(Extracted records)
******************************

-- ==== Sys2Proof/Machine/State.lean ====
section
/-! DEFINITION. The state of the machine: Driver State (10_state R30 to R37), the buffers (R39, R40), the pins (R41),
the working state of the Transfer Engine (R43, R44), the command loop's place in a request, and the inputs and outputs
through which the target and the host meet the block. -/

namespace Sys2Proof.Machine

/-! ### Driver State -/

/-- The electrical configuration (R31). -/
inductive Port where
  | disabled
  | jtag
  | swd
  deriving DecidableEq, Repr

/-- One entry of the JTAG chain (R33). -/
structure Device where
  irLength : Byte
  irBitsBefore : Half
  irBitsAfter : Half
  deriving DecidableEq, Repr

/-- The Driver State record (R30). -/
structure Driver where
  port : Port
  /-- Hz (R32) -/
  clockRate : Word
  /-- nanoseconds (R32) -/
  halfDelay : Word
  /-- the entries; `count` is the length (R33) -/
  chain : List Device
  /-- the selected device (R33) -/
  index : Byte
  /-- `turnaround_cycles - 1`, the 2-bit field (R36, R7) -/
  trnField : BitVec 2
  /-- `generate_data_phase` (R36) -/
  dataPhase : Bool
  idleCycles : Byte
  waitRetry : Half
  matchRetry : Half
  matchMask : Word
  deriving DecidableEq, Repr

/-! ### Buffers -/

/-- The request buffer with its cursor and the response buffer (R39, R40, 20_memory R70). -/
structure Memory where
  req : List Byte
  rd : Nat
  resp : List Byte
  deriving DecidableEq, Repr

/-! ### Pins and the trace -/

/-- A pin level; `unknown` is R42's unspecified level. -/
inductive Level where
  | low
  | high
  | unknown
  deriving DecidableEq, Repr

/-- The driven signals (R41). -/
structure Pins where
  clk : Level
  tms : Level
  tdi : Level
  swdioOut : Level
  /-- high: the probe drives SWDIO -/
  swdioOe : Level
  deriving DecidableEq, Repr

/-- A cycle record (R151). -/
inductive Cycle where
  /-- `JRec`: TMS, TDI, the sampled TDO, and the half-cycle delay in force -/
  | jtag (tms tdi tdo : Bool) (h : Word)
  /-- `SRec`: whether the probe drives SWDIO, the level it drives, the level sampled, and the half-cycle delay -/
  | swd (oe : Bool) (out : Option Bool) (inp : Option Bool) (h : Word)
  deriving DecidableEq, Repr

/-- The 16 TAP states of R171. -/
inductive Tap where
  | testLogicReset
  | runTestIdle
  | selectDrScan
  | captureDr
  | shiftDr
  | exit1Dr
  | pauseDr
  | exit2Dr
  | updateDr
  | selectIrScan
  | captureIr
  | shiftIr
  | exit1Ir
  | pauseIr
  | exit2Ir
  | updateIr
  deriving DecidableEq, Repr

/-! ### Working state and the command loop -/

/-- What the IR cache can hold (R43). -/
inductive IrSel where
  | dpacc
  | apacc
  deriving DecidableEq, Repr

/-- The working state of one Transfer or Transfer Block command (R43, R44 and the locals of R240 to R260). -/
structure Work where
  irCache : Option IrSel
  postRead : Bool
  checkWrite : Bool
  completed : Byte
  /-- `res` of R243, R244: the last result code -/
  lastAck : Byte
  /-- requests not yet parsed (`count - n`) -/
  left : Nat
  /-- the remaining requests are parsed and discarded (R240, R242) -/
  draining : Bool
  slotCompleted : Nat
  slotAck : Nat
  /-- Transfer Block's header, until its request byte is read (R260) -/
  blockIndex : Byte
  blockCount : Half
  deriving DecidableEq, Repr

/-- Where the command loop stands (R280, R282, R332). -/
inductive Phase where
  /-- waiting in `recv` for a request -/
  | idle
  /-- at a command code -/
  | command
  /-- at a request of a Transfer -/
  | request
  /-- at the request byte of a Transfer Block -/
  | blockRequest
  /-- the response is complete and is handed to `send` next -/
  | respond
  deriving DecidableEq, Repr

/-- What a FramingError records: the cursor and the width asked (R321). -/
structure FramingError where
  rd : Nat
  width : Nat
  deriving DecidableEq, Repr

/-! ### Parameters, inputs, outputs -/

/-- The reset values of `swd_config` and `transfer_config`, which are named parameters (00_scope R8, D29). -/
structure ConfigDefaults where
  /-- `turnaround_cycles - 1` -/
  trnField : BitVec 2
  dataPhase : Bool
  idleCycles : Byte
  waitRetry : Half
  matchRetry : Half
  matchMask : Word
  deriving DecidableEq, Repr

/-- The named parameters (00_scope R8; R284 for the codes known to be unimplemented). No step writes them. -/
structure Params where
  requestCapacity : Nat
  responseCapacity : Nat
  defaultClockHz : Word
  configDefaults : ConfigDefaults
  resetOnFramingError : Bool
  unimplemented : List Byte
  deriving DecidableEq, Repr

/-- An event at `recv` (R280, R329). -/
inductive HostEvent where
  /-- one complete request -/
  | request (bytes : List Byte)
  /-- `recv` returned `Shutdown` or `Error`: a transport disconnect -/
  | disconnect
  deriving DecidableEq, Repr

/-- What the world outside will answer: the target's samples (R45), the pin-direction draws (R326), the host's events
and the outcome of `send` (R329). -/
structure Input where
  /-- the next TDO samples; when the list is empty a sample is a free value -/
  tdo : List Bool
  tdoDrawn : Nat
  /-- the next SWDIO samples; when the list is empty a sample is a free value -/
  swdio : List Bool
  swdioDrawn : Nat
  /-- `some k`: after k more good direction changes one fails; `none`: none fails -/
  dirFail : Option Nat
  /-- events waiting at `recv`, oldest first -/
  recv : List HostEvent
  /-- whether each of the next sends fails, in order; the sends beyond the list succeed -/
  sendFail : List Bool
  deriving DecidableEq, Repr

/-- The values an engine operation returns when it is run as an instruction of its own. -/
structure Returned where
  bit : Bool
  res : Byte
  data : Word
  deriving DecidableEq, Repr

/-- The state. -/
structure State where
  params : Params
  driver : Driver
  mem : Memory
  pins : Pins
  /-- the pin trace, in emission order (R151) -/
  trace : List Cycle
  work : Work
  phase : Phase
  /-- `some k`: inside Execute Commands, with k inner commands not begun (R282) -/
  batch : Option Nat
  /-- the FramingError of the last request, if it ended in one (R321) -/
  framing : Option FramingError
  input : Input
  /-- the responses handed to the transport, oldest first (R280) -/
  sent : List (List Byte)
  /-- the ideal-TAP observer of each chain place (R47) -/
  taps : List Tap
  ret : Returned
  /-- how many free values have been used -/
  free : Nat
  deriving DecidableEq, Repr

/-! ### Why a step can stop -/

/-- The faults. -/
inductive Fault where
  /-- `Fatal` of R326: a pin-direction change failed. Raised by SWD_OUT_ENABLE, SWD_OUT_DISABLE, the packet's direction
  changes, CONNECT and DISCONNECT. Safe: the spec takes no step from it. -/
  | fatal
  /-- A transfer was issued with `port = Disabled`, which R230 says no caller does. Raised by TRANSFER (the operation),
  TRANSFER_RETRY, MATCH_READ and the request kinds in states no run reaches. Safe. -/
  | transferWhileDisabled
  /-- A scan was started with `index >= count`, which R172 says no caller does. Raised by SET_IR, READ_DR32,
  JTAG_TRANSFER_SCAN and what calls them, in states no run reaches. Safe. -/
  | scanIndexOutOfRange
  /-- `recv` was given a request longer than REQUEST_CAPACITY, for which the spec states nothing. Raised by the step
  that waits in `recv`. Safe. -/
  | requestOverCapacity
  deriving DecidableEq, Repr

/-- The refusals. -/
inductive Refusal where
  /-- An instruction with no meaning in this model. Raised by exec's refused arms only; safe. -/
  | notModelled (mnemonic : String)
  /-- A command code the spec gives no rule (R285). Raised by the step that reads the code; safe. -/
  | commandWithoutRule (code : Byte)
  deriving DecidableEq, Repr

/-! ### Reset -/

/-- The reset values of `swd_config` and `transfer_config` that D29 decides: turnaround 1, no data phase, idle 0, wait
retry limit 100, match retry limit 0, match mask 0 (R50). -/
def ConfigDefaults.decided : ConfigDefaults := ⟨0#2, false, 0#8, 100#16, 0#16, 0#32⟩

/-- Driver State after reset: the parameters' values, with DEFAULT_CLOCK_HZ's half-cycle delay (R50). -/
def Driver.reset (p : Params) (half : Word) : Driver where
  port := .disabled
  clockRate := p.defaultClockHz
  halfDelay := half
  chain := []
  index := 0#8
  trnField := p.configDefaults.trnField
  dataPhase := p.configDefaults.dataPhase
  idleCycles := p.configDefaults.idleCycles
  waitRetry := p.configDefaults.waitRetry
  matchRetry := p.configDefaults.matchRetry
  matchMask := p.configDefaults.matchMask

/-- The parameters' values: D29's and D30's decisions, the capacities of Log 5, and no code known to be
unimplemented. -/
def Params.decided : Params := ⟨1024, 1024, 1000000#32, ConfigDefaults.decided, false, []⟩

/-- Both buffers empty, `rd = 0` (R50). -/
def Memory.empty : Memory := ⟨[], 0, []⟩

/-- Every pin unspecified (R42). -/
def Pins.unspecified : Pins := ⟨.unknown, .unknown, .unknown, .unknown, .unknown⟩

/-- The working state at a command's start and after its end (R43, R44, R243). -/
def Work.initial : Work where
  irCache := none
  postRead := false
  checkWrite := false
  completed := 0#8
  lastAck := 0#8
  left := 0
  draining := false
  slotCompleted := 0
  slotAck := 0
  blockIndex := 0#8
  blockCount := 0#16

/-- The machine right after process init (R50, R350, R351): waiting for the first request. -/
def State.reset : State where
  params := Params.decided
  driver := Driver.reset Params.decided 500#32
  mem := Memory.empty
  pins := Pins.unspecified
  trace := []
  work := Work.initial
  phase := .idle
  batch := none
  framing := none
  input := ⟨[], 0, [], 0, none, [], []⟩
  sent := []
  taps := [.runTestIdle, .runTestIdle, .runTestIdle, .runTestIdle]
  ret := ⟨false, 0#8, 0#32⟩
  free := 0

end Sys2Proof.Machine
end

******************************

#### [Task to carry out]
Search the entries above for the word "when" and copy each line where it appears.

#### [Response to the task]
  /-- the next TDO samples; when the list is empty a sample is a free value -/
  /-- the next SWDIO samples; when the list is empty a sample is a free value -/
/-- The values an engine operation returns when it is run as an instruction of its own. -/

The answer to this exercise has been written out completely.